(Collected data entries)
Content starts
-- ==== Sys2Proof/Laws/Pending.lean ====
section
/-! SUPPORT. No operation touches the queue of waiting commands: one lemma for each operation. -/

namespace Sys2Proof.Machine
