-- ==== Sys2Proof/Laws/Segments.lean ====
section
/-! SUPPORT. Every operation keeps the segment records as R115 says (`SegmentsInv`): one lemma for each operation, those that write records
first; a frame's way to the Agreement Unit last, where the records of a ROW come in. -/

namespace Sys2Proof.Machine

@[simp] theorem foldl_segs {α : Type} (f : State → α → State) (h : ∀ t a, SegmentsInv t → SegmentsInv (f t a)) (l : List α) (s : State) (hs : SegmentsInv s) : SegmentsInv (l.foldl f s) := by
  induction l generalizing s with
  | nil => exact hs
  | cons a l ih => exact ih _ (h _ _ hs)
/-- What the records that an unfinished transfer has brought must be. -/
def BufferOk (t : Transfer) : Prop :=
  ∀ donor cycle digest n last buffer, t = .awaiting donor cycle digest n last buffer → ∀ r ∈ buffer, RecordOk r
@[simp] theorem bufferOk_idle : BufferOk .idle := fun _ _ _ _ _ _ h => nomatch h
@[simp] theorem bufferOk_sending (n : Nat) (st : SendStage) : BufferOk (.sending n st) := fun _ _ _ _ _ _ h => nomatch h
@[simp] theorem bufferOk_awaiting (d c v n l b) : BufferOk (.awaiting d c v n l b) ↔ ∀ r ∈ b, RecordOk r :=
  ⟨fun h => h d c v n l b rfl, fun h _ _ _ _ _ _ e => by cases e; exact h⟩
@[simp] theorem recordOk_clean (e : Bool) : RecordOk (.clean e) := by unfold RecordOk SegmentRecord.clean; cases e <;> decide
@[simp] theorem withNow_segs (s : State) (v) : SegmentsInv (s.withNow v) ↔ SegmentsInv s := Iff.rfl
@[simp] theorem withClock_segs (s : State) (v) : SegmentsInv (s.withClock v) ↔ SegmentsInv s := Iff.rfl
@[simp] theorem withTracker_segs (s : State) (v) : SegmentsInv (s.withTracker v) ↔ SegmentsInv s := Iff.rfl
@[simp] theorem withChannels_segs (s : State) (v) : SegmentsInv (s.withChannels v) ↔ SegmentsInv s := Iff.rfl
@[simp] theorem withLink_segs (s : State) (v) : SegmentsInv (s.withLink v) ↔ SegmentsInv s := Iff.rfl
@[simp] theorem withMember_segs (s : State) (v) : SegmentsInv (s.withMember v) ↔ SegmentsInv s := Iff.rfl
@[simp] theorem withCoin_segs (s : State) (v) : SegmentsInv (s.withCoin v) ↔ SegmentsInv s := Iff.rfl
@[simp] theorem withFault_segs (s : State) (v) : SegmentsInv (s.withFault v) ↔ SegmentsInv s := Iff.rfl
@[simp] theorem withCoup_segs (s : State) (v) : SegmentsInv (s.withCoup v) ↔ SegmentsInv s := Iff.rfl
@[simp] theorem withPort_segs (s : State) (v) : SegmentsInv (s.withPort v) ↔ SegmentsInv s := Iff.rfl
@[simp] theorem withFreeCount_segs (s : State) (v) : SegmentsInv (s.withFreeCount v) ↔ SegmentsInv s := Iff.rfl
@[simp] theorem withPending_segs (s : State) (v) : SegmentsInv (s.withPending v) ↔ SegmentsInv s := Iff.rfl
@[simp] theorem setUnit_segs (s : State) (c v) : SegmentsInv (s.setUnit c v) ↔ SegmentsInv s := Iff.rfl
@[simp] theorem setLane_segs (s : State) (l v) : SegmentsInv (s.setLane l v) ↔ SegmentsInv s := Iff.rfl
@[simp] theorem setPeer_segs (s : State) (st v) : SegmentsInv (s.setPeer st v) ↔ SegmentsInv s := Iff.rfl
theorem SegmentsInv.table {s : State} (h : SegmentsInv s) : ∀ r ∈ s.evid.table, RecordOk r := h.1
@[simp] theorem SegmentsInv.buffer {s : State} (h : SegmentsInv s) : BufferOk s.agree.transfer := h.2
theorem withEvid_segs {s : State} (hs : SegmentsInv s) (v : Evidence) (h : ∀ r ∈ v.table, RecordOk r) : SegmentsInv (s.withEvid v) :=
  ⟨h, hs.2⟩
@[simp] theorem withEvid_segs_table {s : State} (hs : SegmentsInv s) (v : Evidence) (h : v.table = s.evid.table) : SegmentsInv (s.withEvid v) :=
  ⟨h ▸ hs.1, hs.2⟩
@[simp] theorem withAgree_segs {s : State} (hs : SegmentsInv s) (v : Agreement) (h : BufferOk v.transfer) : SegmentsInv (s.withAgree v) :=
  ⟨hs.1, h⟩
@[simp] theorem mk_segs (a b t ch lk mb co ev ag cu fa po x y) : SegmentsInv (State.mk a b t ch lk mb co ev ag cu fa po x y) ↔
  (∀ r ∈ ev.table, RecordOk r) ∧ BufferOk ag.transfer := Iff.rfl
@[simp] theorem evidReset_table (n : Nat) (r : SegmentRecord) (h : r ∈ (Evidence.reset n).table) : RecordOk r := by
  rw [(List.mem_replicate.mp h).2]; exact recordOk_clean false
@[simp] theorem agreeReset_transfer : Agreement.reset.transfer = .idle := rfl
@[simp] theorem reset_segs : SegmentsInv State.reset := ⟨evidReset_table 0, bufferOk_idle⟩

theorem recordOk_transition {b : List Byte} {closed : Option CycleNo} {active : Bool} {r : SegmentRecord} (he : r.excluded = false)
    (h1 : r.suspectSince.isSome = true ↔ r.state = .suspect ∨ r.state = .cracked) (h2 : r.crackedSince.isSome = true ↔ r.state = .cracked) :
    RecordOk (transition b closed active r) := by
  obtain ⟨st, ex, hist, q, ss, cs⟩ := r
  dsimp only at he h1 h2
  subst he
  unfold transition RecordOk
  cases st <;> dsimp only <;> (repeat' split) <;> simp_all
Content ends
• **Work required**: What is needed is an exact repetition of all the entries above.

• **Exercise result**:
-- ==== Sys2Proof/Laws/Pending.lean ====
section
/-! SUPPORT. No operation touches the queue of waiting commands: one lemma for each operation. -/

namespace Sys2Proof.Machine
-- ==== Sys2Proof/Laws/Segments.lean ====
section
/-! SUPPORT. Every operation keeps the segment records as R115 says (`SegmentsInv`): one lemma for each operation, those that write records
first; a frame's way to the Agreement Unit last, where the records of a ROW come in. -/

namespace Sys2Proof.Machine

@[simp] theorem foldl_segs {α : Type} (f : State → α → State) (h : ∀ t a, SegmentsInv t → SegmentsInv (f t a)) (l : List α) (s : State) (hs : SegmentsInv s) : SegmentsInv (l.foldl f s) := by
  induction l generalizing s with
  | nil => exact hs
  | cons a l ih => exact ih _ (h _ _ hs)
/-- What the records that an unfinished transfer has brought must be. -/
def BufferOk (t : Transfer) : Prop :=
  ∀ donor cycle digest n last buffer, t = .awaiting donor cycle digest n last buffer → ∀ r ∈ buffer, RecordOk r
@[simp] theorem bufferOk_idle : BufferOk .idle := fun _ _ _ _ _ _ h => nomatch h
@[simp] theorem bufferOk_sending (n : Nat) (st : SendStage) : BufferOk (.sending n st) := fun _ _ _ _ _ _ h => nomatch h
@[simp] theorem bufferOk_awaiting (d c v n l b) : BufferOk (.awaiting d c v n l b) ↔ ∀ r ∈ b, RecordOk r :=
  ⟨fun h => h d c v n l b rfl, fun h _ _ _ _ _ _ e => by cases e; exact h⟩
@[simp] theorem recordOk_clean (e : Bool) : RecordOk (.clean e) := by unfold RecordOk SegmentRecord.clean; cases e <;> decide
@[simp] theorem withNow_segs (s : State) (v) : SegmentsInv (s.withNow v) ↔ SegmentsInv s := Iff.rfl
@[simp] theorem withClock_segs (s : State) (v) : SegmentsInv (s.withClock v) ↔ SegmentsInv s := Iff.rfl
@[simp] theorem withTracker_segs (s : State) (v) : SegmentsInv (s.withTracker v) ↔ SegmentsInv s := Iff.rfl
@[simp] theorem withChannels_segs (s : State) (v) : SegmentsInv (s.withChannels v) ↔ SegmentsInv s := Iff.rfl
@[simp] theorem withLink_segs (s : State) (v) : SegmentsInv (s.withLink v) ↔ SegmentsInv s := Iff.rfl
@[simp] theorem withMember_segs (s : State) (v) : SegmentsInv (s.withMember v) ↔ SegmentsInv s := Iff.rfl
@[simp] theorem withCoin_segs (s : State) (v) : SegmentsInv (s.withCoin v) ↔ SegmentsInv s := Iff.rfl
@[simp] theorem withFault_segs (s : State) (v) : SegmentsInv (s.withFault v) ↔ SegmentsInv s := Iff.rfl
@[simp] theorem withCoup_segs (s : State) (v) : SegmentsInv (s.withCoup v) ↔ SegmentsInv s := Iff.rfl
@[simp] theorem withPort_segs (s : State) (v) : SegmentsInv (s.withPort v) ↔ SegmentsInv s := Iff.rfl
@[simp] theorem withFreeCount_segs (s : State) (v) : SegmentsInv (s.withFreeCount v) ↔ SegmentsInv s := Iff.rfl
@[simp] theorem withPending_segs (s : State) (v) : SegmentsInv (s.withPending v) ↔ SegmentsInv s := Iff.rfl
@[simp] theorem setUnit_segs (s : State) (c v) : SegmentsInv (s.setUnit c v) ↔ SegmentsInv s := Iff.rfl
@[simp] theorem setLane_segs (s : State) (l v) : SegmentsInv (s.setLane l v) ↔ SegmentsInv s := Iff.rfl
@[simp] theorem setPeer_segs (s : State) (st v) : SegmentsInv (s.setPeer st v) ↔ SegmentsInv s := Iff.rfl
theorem SegmentsInv.table {s : State} (h : SegmentsInv s) : ∀ r ∈ s.evid.table, RecordOk r := h.1
@[simp] theorem SegmentsInv.buffer {s : State} (h : SegmentsInv s) : BufferOk s.agree.transfer := h.2
theorem withEvid_segs {s : State} (hs : SegmentsInv s) (v : Evidence) (h : ∀ r ∈ v.table, RecordOk r) : SegmentsInv (s.withEvid v) :=
  ⟨h, hs.2⟩
@[simp] theorem withEvid_segs_table {s : State} (hs : SegmentsInv s) (v : Evidence) (h : v.table = s.evid.table) : SegmentsInv (s.withEvid v) :=
  ⟨h ▸ hs.1, hs.2⟩
@[simp] theorem withAgree_segs {s : State} (hs : SegmentsInv s) (v : Agreement) (h : BufferOk v.transfer) : SegmentsInv (s.withAgree v) :=
  ⟨hs.1, h⟩
@[simp] theorem mk_segs (a b t ch lk mb co ev ag cu fa po x y) : SegmentsInv (State.mk a b t ch lk mb co ev ag cu fa po x y) ↔
  (∀ r ∈ ev.table, RecordOk r) ∧ BufferOk ag.transfer := Iff.rfl
@[simp] theorem evidReset_table (n : Nat) (r : SegmentRecord) (h : r ∈ (Evidence.reset n).table) : RecordOk r := by
  rw [(List.mem_replicate.mp h).2]; exact recordOk_clean false
@[simp] theorem agreeReset_transfer : Agreement.reset.transfer = .idle := rfl
@[simp] theorem reset_segs : SegmentsInv State.reset := ⟨evidReset_table 0, bufferOk_idle⟩

theorem recordOk_transition {b : List Byte} {closed : Option CycleNo} {active : Bool} {r : SegmentRecord} (he : r.excluded = false)
    (h1 : r.suspectSince.isSome = true ↔ r.state = .suspect ∨ r.state = .cracked) (h2 : r.crackedSince.isSome = true ↔ r.state = .cracked) :
    RecordOk (transition b closed active r) := by
  obtain ⟨st, ex, hist, q, ss, cs⟩ := r
  dsimp only at he h1 h2
  subst he
  unfold transition RecordOk
  cases st <;> dsimp only <;> (repeat' split) <;> simp_all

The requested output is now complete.